Porch Rap Session on Resilience, Post-Katrina, Post-Fire
December 2015
Women With A Vision found a home in a former law office on Broad Street in 2015 after the arson attack forced us out of our offices for three years. The offices on Broad once again served as a sanctuary for our clients and our team, a place where we cared for each other and dreamt of a world otherwise. The office’s front porch, overlooking the rapidly gentrifying Broad Street corridor, was a place where we welcomed our community and continued to weave together Women With A Vision’s theory on the ground.
We reflected on what it meant to have been placeless all those years. “Resilience” was on everyone’s lips around the tenth anniversary of Hurricane Katrina—from the politicians who were trying to excuse their incompetent responses after the storm, to the developers who had bulldozed housing projects to make ways for a new, whiter New Orleans. It seemed like everyone wanted to talk about how we have “overcome,” but no one was ready to talk about the systems of oppression that made such “resilience” necessary. And so we decided to do what WWAV does: we came together to talk it out.
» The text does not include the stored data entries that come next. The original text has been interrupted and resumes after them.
/-! ### State.modTeam -/

@[simp] theorem State.modTeam_agenda (s : State) (t : Nat) (f : Team → Team) : (s.modTeam t f).agenda = s.agenda := by unfold State.modTeam; split <;> rfl
@[simp] theorem State.modTeam_focus (s : State) (t : Nat) (f : Team → Team) : (s.modTeam t f).focus = s.focus := by unfold State.modTeam; split <;> rfl
@[simp] theorem State.modTeam_fresh (s : State) (t : Nat) (f : Team → Team) : (s.modTeam t f).fresh = s.fresh := by unfold State.modTeam; split <;> rfl
@[simp] theorem State.modTeam_clk (s : State) (t : Nat) (f : Team → Team) : (s.modTeam t f).clk = s.clk := by unfold State.modTeam; split <;> rfl
@[simp] theorem State.modTeam_mem (s : State) (t : Nat) (f : Team → Team) : (s.modTeam t f).mem = s.mem := by unfold State.modTeam; split <;> rfl
@[simp] theorem State.modTeam_poisonMem (s : State) (t : Nat) (f : Team → Team) : (s.modTeam t f).poisonMem = s.poisonMem := by unfold State.modTeam; split <;> rfl
@[simp] theorem State.modTeam_prev (s : State) (t : Nat) (f : Team → Team) : (s.modTeam t f).prev = s.prev := by unfold State.modTeam; split <;> rfl
@[simp] theorem State.modTeam_loose (s : State) (t : Nat) (f : Team → Team) : (s.modTeam t f).loose = s.loose := by unfold State.modTeam; split <;> rfl
@[simp] theorem State.modTeam_hostMem (s : State) (t : Nat) (f : Team → Team) : (s.modTeam t f).hostMem = s.hostMem := by unfold State.modTeam; split <;> rfl
@[simp] theorem State.modTeam_out (s : State) (t : Nat) (f : Team → Team) : (s.modTeam t f).out = s.out := by unfold State.modTeam; split <;> rfl
@[simp] theorem State.modTeam_parts (s : State) (t : Nat) (f : Team → Team) : (s.modTeam t f).parts = s.parts := by unfold State.modTeam; split <;> rfl
@[simp] theorem State.modTeam_launches (s : State) (t : Nat) (f : Team → Team) : (s.modTeam t f).launches = s.launches := by unfold State.modTeam; split <;> rfl
@[simp] theorem State.modTeam_amoos (s : State) (t : Nat) (f : Team → Team) : (s.modTeam t f).amoos = s.amoos := by unfold State.modTeam; split <;> rfl
@[simp] theorem State.modTeam_waits (s : State) (t : Nat) (f : Team → Team) : (s.modTeam t f).waits = s.waits := by unfold State.modTeam; split <;> rfl
@[simp] theorem State.modTeam_glints (s : State) (t : Nat) (f : Team → Team) : (s.modTeam t f).glints = s.glints := by unfold State.modTeam; split <;> rfl
@[simp] theorem State.modTeam_nextLaunch (s : State) (t : Nat) (f : Team → Team) : (s.modTeam t f).nextLaunch = s.nextLaunch := by unfold State.modTeam; split <;> rfl
@[simp] theorem State.modTeam_nextTeam (s : State) (t : Nat) (f : Team → Team) : (s.modTeam t f).nextTeam = s.nextTeam := by unfold State.modTeam; split <;> rfl
@[simp] theorem State.modTeam_rin (s : State) (t : Nat) (f : Team → Team) : (s.modTeam t f).rin = s.rin := by unfold State.modTeam; split <;> rfl
@[simp] theorem State.modTeam_sealed (s : State) (t : Nat) (f : Team → Team) : (s.modTeam t f).sealed = s.sealed := by unfold State.modTeam; split <;> rfl
@[simp] theorem State.modTeam_sealCopy (s : State) (t : Nat) (f : Team → Team) : (s.modTeam t f).sealCopy = s.sealCopy := by unfold State.modTeam; split <;> rfl
@[simp] theorem State.modTeam_sealing (s : State) (t : Nat) (f : Team → Team) : (s.modTeam t f).sealing = s.sealing := by unfold State.modTeam; split <;> rfl
@[simp] theorem State.modTeam_sealPending (s : State) (t : Nat) (f : Team → Team) : (s.modTeam t f).sealPending = s.sealPending := by unfold State.modTeam; split <;> rfl
@[simp] theorem State.modTeam_sealDue (s : State) (t : Nat) (f : Team → Team) : (s.modTeam t f).sealDue = s.sealDue := by unfold State.modTeam; split <;> rfl
@[simp] theorem State.modTeam_sealClk (s : State) (t : Nat) (f : Team → Team) : (s.modTeam t f).sealClk = s.sealClk := by unfold State.modTeam; split <;> rfl
@[simp] theorem State.modTeam_consumed (s : State) (t : Nat) (f : Team → Team) : (s.modTeam t f).consumed = s.consumed := by unfold State.modTeam; split <;> rfl
@[simp] theorem State.modTeam_own (s : State) (t : Nat) (f : Team → Team) : (s.modTeam t f).own = s.own := by unfold State.modTeam; split <;> rfl
@[simp] theorem State.modTeam_domain (s : State) (t : Nat) (f : Team → Team) : (s.modTeam t f).domain = s.domain := by unfold State.modTeam; split <;> rfl
@[simp] theorem State.modTeam_spanRoute (s : State) (t : Nat) (f : Team → Team) : (s.modTeam t f).spanRoute = s.spanRoute := by unfold State.modTeam; split <;> rfl
@[simp] theorem State.modTeam_spanDrop (s : State) (t : Nat) (f : Team → Team) : (s.modTeam t f).spanDrop = s.spanDrop := by unfold State.modTeam; split <;> rfl
@[simp] theorem State.modTeam_peerOut (s : State) (t : Nat) (f : Team → Team) : (s.modTeam t f).peerOut = s.peerOut := by unfold State.modTeam; split <;> rfl
@[simp] theorem State.modTeam_slt (s : State) (t : Nat) (f : Team → Team) : (s.modTeam t f).slt = s.slt := by unfold State.modTeam; split <;> rfl
@[simp] theorem State.modTeam_pemap (s : State) (t : Nat) (f : Team → Team) : (s.modTeam t f).pemap = s.pemap := by unfold State.modTeam; split <;> rfl
@[simp] theorem State.modTeam_swapAt (s : State) (t : Nat) (f : Team → Team) : (s.modTeam t f).swapAt = s.swapAt := by unfold State.modTeam; split <;> rfl
@[simp] theorem State.modTeam_swapTicks (s : State) (t : Nat) (f : Team → Team) : (s.modTeam t f).swapTicks = s.swapTicks := by unfold State.modTeam; split <;> rfl
@[simp] theorem State.modTeam_mhz (s : State) (t : Nat) (f : Team → Team) : (s.modTeam t f).mhz = s.mhz := by unfold State.modTeam; split <;> rfl
@[simp] theorem State.modTeam_power (s : State) (t : Nat) (f : Team → Team) : (s.modTeam t f).power = s.power := by unfold State.modTeam; split <;> rfl
@[simp] theorem State.modTeam_flash (s : State) (t : Nat) (f : Team → Team) : (s.modTeam t f).flash = s.flash := by unfold State.modTeam; split <;> rfl
@[simp] theorem State.modTeam_reports (s : State) (t : Nat) (f : Team → Team) : (s.modTeam t f).reports = s.reports := by unfold State.modTeam; split <;> rfl

/-! ### State.modTask -/

@[simp] theorem State.modTask_agenda (s : State) (t m : Nat) (f : Task → Task) : (s.modTask t m f).agenda = s.agenda := by simp [State.modTask]
@[simp] theorem State.modTask_focus (s : State) (t m : Nat) (f : Task → Task) : (s.modTask t m f).focus = s.focus := by simp [State.modTask]
@[simp] theorem State.modTask_fresh (s : State) (t m : Nat) (f : Task → Task) : (s.modTask t m f).fresh = s.fresh := by simp [State.modTask]
@[simp] theorem State.modTask_clk (s : State) (t m : Nat) (f : Task → Task) : (s.modTask t m f).clk = s.clk := by simp [State.modTask]
@[simp] theorem State.modTask_mem (s : State) (t m : Nat) (f : Task → Task) : (s.modTask t m f).mem = s.mem := by simp [State.modTask]
@[simp] theorem State.modTask_poisonMem (s : State) (t m : Nat) (f : Task → Task) : (s.modTask t m f).poisonMem = s.poisonMem := by simp [State.modTask]
@[simp] theorem State.modTask_prev (s : State) (t m : Nat) (f : Task → Task) : (s.modTask t m f).prev = s.prev := by simp [State.modTask]
@[simp] theorem State.modTask_loose (s : State) (t m : Nat) (f : Task → Task) : (s.modTask t m f).loose = s.loose := by simp [State.modTask]
@[simp] theorem State.modTask_hostMem (s : State) (t m : Nat) (f : Task → Task) : (s.modTask t m f).hostMem = s.hostMem := by simp [State.modTask]
@[simp] theorem State.modTask_out (s : State) (t m : Nat) (f : Task → Task) : (s.modTask t m f).out = s.out := by simp [State.modTask]
@[simp] theorem State.modTask_parts (s : State) (t m : Nat) (f : Task → Task) : (s.modTask t m f).parts = s.parts := by simp [State.modTask]
@[simp] theorem State.modTask_launches (s : State) (t m : Nat) (f : Task → Task) : (s.modTask t m f).launches = s.launches := by simp [State.modTask]
@[simp] theorem State.modTask_amoos (s : State) (t m : Nat) (f : Task → Task) : (s.modTask t m f).amoos = s.amoos := by simp [State.modTask]
@[simp] theorem State.modTask_waits (s : State) (t m : Nat) (f : Task → Task) : (s.modTask t m f).waits = s.waits := by simp [State.modTask]
@[simp] theorem State.modTask_glints (s : State) (t m : Nat) (f : Task → Task) : (s.modTask t m f).glints = s.glints := by simp [State.modTask]
@[simp] theorem State.modTask_nextLaunch (s : State) (t m : Nat) (f : Task → Task) : (s.modTask t m f).nextLaunch = s.nextLaunch := by simp [State.modTask]
@[simp] theorem State.modTask_nextTeam (s : State) (t m : Nat) (f : Task → Task) : (s.modTask t m f).nextTeam = s.nextTeam := by simp [State.modTask]
@[simp] theorem State.modTask_rin (s : State) (t m : Nat) (f : Task → Task) : (s.modTask t m f).rin = s.rin := by simp [State.modTask]
@[simp] theorem State.modTask_sealed (s : State) (t m : Nat) (f : Task → Task) : (s.modTask t m f).sealed = s.sealed := by simp [State.modTask]
@[simp] theorem State.modTask_sealCopy (s : State) (t m : Nat) (f : Task → Task) : (s.modTask t m f).sealCopy = s.sealCopy := by simp [State.modTask]
@[simp] theorem State.modTask_sealing (s : State) (t m : Nat) (f : Task → Task) : (s.modTask t m f).sealing = s.sealing := by simp [State.modTask]
@[simp] theorem State.modTask_sealPending (s : State) (t m : Nat) (f : Task → Task) : (s.modTask t m f).sealPending = s.sealPending := by simp [State.modTask]
@[simp] theorem State.modTask_sealDue (s : State) (t m : Nat) (f : Task → Task) : (s.modTask t m f).sealDue = s.sealDue := by simp [State.modTask]
@[simp] theorem State.modTask_sealClk (s : State) (t m : Nat) (f : Task → Task) : (s.modTask t m f).sealClk = s.sealClk := by simp [State.modTask]
@[simp] theorem State.modTask_consumed (s : State) (t m : Nat) (f : Task → Task) : (s.modTask t m f).consumed = s.consumed := by simp [State.modTask]
@[simp] theorem State.modTask_own (s : State) (t m : Nat) (f : Task → Task) : (s.modTask t m f).own = s.own := by simp [State.modTask]
@[simp] theorem State.modTask_domain (s : State) (t m : Nat) (f : Task → Task) : (s.modTask t m f).domain = s.domain := by simp [State.modTask]
@[simp] theorem State.modTask_spanRoute (s : State) (t m : Nat) (f : Task → Task) : (s.modTask t m f).spanRoute = s.spanRoute := by simp [State.modTask]
@[simp] theorem State.modTask_spanDrop (s : State) (t m : Nat) (f : Task → Task) : (s.modTask t m f).spanDrop = s.spanDrop := by simp [State.modTask]
@[simp] theorem State.modTask_peerOut (s : State) (t m : Nat) (f : Task → Task) : (s.modTask t m f).peerOut = s.peerOut := by simp [State.modTask]
@[simp] theorem State.modTask_slt (s : State) (t m : Nat) (f : Task → Task) : (s.modTask t m f).slt = s.slt := by simp [State.modTask]
@[simp] theorem State.modTask_pemap (s : State) (t m : Nat) (f : Task → Task) : (s.modTask t m f).pemap = s.pemap := by simp [State.modTask]
@[simp] theorem State.modTask_swapAt (s : State) (t m : Nat) (f : Task → Task) : (s.modTask t m f).swapAt = s.swapAt := by simp [State.modTask]
@[simp] theorem State.modTask_swapTicks (s : State) (t m : Nat) (f : Task → Task) : (s.modTask t m f).swapTicks = s.swapTicks := by simp [State.modTask]
@[simp] theorem State.modTask_mhz (s : State) (t m : Nat) (f : Task → Task) : (s.modTask t m f).mhz = s.mhz := by simp [State.modTask]
@[simp] theorem State.modTask_power (s : State) (t m : Nat) (f : Task → Task) : (s.modTask t m f).power = s.power := by simp [State.modTask]
@[simp] theorem State.modTask_flash (s : State) (t m : Nat) (f : Task → Task) : (s.modTask t m f).flash = s.flash := by simp [State.modTask]
@[simp] theorem State.modTask_reports (s : State) (t m : Nat) (f : Task → Task) : (s.modTask t m f).reports = s.reports := by simp [State.modTask]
In a conversation in December of 2015 the WWAV team named how it was the same tactics from the racial capitalism playbook (isolation, blame, criminalize, destabilize, erase, and take) that were responsible for the destruction and displacement in post Hurricane Katrina and for the uninvestigated arson attack on Women With A Vision’s offices.
On that front porch, the WWAV team refused to accept the displacement of our communities through the creation of the gentrified “new New Orleans.” We used our speech to tell of the realities of racial capitalism’s terrors on both the macro and micro levels, and we spoke of a world otherwise as we dreamt of a New Orleans “for young Black girls like me, who come from the ‘hood, come from the Lower Ninth Ward-hood that has been taken away.”